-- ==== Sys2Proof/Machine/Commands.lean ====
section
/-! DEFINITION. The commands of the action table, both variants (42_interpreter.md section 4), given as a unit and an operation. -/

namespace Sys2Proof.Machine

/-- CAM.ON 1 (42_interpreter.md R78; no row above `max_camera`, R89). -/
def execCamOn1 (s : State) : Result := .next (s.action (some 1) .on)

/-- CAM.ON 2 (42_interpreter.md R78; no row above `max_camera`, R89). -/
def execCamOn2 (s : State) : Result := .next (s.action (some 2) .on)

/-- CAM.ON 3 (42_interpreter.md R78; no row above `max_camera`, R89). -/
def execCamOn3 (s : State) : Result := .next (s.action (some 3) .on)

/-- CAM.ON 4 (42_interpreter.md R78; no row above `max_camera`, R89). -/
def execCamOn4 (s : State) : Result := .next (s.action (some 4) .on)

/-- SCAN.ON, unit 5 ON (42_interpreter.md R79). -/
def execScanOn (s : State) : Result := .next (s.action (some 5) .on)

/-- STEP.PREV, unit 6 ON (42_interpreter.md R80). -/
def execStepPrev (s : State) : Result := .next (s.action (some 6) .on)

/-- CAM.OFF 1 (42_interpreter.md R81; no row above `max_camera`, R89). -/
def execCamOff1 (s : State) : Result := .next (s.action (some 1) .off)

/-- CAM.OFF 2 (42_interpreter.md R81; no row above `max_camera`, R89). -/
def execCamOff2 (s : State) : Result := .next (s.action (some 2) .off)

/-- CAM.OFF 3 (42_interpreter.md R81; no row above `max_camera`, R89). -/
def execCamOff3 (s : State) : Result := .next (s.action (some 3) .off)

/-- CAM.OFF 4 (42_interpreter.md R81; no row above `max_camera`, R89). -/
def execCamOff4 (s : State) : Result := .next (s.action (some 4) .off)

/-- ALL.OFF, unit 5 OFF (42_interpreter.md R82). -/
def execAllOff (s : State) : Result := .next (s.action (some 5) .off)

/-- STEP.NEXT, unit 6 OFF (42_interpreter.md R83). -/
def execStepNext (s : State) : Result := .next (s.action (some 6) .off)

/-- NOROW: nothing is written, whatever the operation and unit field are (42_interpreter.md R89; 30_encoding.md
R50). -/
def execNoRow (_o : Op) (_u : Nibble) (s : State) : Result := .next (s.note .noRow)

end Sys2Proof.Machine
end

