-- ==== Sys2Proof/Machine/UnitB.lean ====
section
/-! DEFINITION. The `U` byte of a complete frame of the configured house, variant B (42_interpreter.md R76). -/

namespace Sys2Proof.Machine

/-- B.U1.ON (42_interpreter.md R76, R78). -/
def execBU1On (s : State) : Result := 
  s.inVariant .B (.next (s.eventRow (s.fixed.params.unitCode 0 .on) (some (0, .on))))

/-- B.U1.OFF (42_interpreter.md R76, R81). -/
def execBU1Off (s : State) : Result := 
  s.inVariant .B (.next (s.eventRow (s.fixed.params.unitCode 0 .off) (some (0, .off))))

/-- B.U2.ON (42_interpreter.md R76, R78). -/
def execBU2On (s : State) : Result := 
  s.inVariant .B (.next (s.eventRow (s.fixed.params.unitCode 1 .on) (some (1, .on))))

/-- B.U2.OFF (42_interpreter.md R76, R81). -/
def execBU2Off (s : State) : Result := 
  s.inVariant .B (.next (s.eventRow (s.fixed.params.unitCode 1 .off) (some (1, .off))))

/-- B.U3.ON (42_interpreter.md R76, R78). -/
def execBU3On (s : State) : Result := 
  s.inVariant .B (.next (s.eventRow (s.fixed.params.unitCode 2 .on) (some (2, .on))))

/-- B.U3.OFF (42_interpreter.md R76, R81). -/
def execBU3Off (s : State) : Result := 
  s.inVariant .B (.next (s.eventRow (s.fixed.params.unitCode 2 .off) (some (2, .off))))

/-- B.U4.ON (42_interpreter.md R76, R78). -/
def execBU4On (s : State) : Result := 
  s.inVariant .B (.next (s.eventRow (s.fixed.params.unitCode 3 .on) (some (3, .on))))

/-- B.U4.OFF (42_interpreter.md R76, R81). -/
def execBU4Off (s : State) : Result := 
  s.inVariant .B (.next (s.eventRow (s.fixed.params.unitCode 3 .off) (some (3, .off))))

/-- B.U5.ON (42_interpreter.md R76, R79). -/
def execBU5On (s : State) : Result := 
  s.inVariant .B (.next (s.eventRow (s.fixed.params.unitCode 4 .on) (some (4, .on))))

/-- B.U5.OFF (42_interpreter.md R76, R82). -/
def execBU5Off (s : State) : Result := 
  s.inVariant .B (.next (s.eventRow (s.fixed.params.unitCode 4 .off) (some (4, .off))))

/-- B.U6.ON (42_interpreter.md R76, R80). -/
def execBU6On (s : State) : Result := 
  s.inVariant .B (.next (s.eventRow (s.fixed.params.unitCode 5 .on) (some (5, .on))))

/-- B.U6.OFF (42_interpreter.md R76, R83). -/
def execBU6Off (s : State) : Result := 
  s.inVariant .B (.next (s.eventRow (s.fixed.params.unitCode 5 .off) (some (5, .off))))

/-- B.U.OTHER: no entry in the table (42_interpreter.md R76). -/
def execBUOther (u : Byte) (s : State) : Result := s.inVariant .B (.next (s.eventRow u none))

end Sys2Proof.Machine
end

How to complete this task
Using the material above, transcribe exactly the lines from the line with "CAM.ON 4 (42_interpreter.md" to the line with "def execCamOff1 (s"; both count, and nothing else goes in.

Answer box
/-- CAM.ON 4 (42_interpreter.md R78; no row above `max_camera`, R89). -/
def execCamOn4 (s : State) : Result := .next (s.action (some 4) .on)

/-- SCAN.ON, unit 5 ON (42_interpreter.md R79). -/
def execScanOn (s : State) : Result := .next (s.action (some 5) .on)

/-- STEP.PREV, unit 6 ON (42_interpreter.md R80). -/
def execStepPrev (s : State) : Result := .next (s.action (some 6) .on)

/-- CAM.OFF 1 (42_interpreter.md R81; no row above `max_camera`, R89). -/
def execCamOff1 (s : State) : Result := .next (s.action (some 1) .off)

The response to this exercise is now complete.